The inside loop of end-to-end ML/AI
To circle again to the place we began, our motivation for including spin — and for creating Metaflow within the first place — is to speed up growth cycles so we will ship extra pleasure to our subscribers, sooner. Finally, we consider there’s no single magic characteristic that makes this attainable. It takes all components of an ML/AI platform working collectively coherently — spin included.

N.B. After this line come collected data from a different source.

-- ==== Sys2Proof/Machine/HostProgram.lean ====
section
/-! DEFINITION. The host-program notation of 30_encoding.md R145 and R146, and the agents' steps a line stands for. -/

namespace Sys2Proof.Machine

/-- The mnemonics of 30_encoding.md R141. -/
inductive Mnemonic where
  | ENCODE
  | DECODE
  | CSUM
  | CONNECT
  | LISTEN
  | SEND
  | RECEIVE
  | CLOSE
deriving DecidableEq, Repr

/-- `code(M)` (30_encoding.md R141). -/
def Mnemonic.code : Mnemonic → BitVec 4
  | .ENCODE => 0x1
  | .DECODE => 0x2
  | .CSUM => 0x3
  | .CONNECT => 0x4
  | .LISTEN => 0x5
  | .SEND => 0x8
  | .RECEIVE => 0x9
  | .CLOSE => 0xA

/-- One line of a host program (30_encoding.md R145). -/
inductive Line where
  | wr (off : Nat) (v : Word)
  | rd (off : Nat)
  | go (m : Mnemonic) (ie : Bool)
  | wait
  | clr
  | srst
  | env (r : Response)
  | envIsn (v : Word)
  | envDeadline (level : Bool)
deriving DecidableEq, Repr

/-- The value a `go` line writes to `CTRL`: `0x10 | code(M)`, or `0x30 | code(M)` (30_encoding.md R146). -/
def goValue (m : Mnemonic) (ie : Bool) : Word :=
  (if ie then 0x30#32 else 0x10#32) ||| m.code.setWidth 32

/-- The word address of a byte offset (20_memory.md R81). -/
def wordAddr (off : Nat) : BitVec 8 := BitVec.ofNat 8 (off / 4)

/-- The steps of a line (30_encoding.md R145, R146). A host or environment line is followed by the block's enabled
steps: after an answer that is the step that consumes it and then an issue step, where there is one
(95_test_vectors.md, Conventions, "Schedule"). -/
def Line.turns : Line → List Turn
  | .wr off v => [.write (wordAddr off) v, .block]
  | .rd off => [.read (wordAddr off)]
  | .go m ie => [.write (wordAddr 0x004) (goValue m ie), .block]
  | .wait => [.wait]
  | .clr => [.write (wordAddr 0x008) 0x2]
  | .srst => [.write (wordAddr 0x004) 0x80000000]
  | .env r => [.respond r, .block, .block]
  | .envIsn v => [.isn v]
  | .envDeadline level => [.deadline level]

/-- The steps of a program. -/
def assemble (p : List Line) : List Turn := p.flatMap Line.turns

end Sys2Proof.Machine
end

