-- ==== Sys2Proof/Machine/PassiveOpen.lean ====
section
/-! DEFINITION. Passive open: LISTEN and its steps (42_handshake_passive.md). -/

namespace Sys2Proof.Machine

/-- The SYN-ACK of passive open, built from the accepted SYN `d` (42_handshake_passive.md R242). -/
def synackSegment (window bindPort : Half) (isn : Word) (d : Segment) : Segment :=
  { Segment.zero with
    srcPort := bindPort, dstPort := d.srcPort, seq := isn, ack := d.seq.succ32
    doff := 5, flags := flagSYN ||| flagACK, window := window }

/-- `match_syn(d)` (42_handshake_passive.md R245). -/
def matchSyn (d : Segment) (s : State) : Bool := isPureSyn d && d.dstPort == s.argPort

/-- `match_ack(d)` (42_handshake_passive.md R252). -/
def matchAck (d : Segment) (s : State) : Bool :=
  isPureAck d && d.dstPort == s.argPort && d.ack == s.isnReg.succ32 && d.seq == s.peerIsn.succ32

/-- The start rule of LISTEN, the GO step (42_handshake_passive.md R241). -/
def startListen (s : State) : State :=
  { s with connValid := false, connState := .listen, retryLeft := s.argBudget, phase := .pSynRecvIssue }

/-- LISTEN (42_handshake_passive.md R240): the `CTRL` write. The command's later steps are the block's. -/
def execListen (ie : Bool) (s : State) : Host.Outcome State Fault Refusal :=
  .next (issue 0x5 ie startListen s)

/-- `accept_syn(d, src_addr)` (42_handshake_passive.md R246). -/
def acceptSyn (srcAddr : Addr) (d : Segment) (s : State) : State :=
  let s := drawIsn { s with peerIsn := d.seq, peerPort := d.srcPort, peerAddr := srcAddr }
  { ckbind s.peerAddr { s with txseg := synackSegment s.params.defaultWindow s.argPort s.isnReg d } with
    phase := .pSynackCsumWait }

/-- Phase `P_SYN_RECV_WAIT` on `RECV(r, bytes, src_addr)` (42_handshake_passive.md R244). -/
def synRecvRespond (r : Word) (bytes : List Byte) (srcAddr : Addr) (s : State) : State :=
  recvRespond .pSynRecvIssue matchSyn (acceptSyn srcAddr) r bytes s

/-- Phase `P_SYNACK_CSUM_WAIT` on `CSUM(c)` (42_handshake_passive.md R248). -/
def synackCsumRespond (c : Half) (s : State) : State :=
  { requestSend s.peerAddr (insertCk c s) with phase := .pSynackSendWait }

/-- Phase `P_SYNACK_SEND_WAIT` on `SEND(r)`, `r > 0` (42_handshake_passive.md R249). -/
def synackSent (s : State) : State :=
  { s with connState := .synReceived, retryLeft := s.argBudget, phase := .pAckRecvIssue }

/-- `accept_ack()` (42_handshake_passive.md R254). -/
def acceptAck (_d : Segment) (s : State) : State :=
  { request (.sess s.argSession s.argAddr s.argPort s.params.protoNum s.peerAddr s.peerPort) s with
    phase := .pSessWait }

/-- Phase `P_ACK_RECV_WAIT` on `RECV(r, bytes, src_addr)`; the address is not used (42_handshake_passive.md R251). -/
def ackRecvRespond (r : Word) (bytes : List Byte) (_srcAddr : Addr) (s : State) : State :=
  recvRespond .pAckRecvIssue matchAck acceptAck r bytes s

/-- `complete_passive(h)` (42_handshake_passive.md R256). -/
def completePassive (h : Session) (s : State) : State :=
  finishOk { s with
    connState := .established, connLocalSeq := s.isnReg, connRemoteAcked := s.peerIsn.succ32
    connSession := h, connValid := true }

/-- Phase `P_SESS_WAIT` on `SESS(ok, h)` (42_handshake_passive.md R255). -/
def sessRespond (ok : Bool) (h : Session) (s : State) : State :=
  if ok then completePassive h s else fail .sessionOpenFailure s

end Sys2Proof.Machine
end

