-- ==== Sys2Proof/Machine/Core.lean ====
section
/-! DEFINITION. The machine as the host's interface takes it. -/

def Sys2Proof.core : Host.Core :=
  { State := Sys2Proof.Machine.State
    Fault := Sys2Proof.Machine.Fault
    Refusal := Sys2Proof.Machine.Refusal
    step := Sys2Proof.Machine.step
    reset := Sys2Proof.Machine.State.reset }
end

From this attitude, it’s helpful to position spin within the context of different Metaflow options. It’s designed for the innermost loop of mannequin and business-logic growth, with the additional benefit of supporting unit testing throughout deployment, as proven within the total blueprint of the Metaflow toolchain beneath.
On this diagram, the strong blue bins symbolize totally different Metaflow instructions, whereas the blue textual content denotes decorators and different options. Specifically, be aware the Shared Performance field — one other key focus space for us over the previous 12 months — which incorporates configuration administration and customized decorators. These capabilities let domain-specific groups and platform suppliers tailor Metaflow to their very own use instances. Following our ethos of composability, all of those options combine seamlessly with spin as nicely.
One other key design philosophy of Metaflow is to let tasks begin small and easy, including complexity solely when it turns into vital. So don’t be overwhelmed by the diagram above. To get began, set up Metaflow simply with
pip set up metaflowand take your first child @steps for a spin! Take a look at the docs and for questions, assist, and suggestions, be a part of the pleasant Metaflow Group Slack.
Acknowledgments
We want to thank our companions at Outerbounds, and significantly Ville Tuulos, Savin Goyal, and Madhur Tandon, for his or her collaboration on this characteristic, from preliminary ideation to evaluation, testing and documentation. We might additionally wish to acknowledge the remainder of the Mannequin Improvement and Administration staff (Maria Alder, David J. Berg, Shaojing Li, Rui Lin, Nissan Pow, Chaoying Wang, Regina Wang, Seth Yang, Darin Yu) for his or her enter and feedback.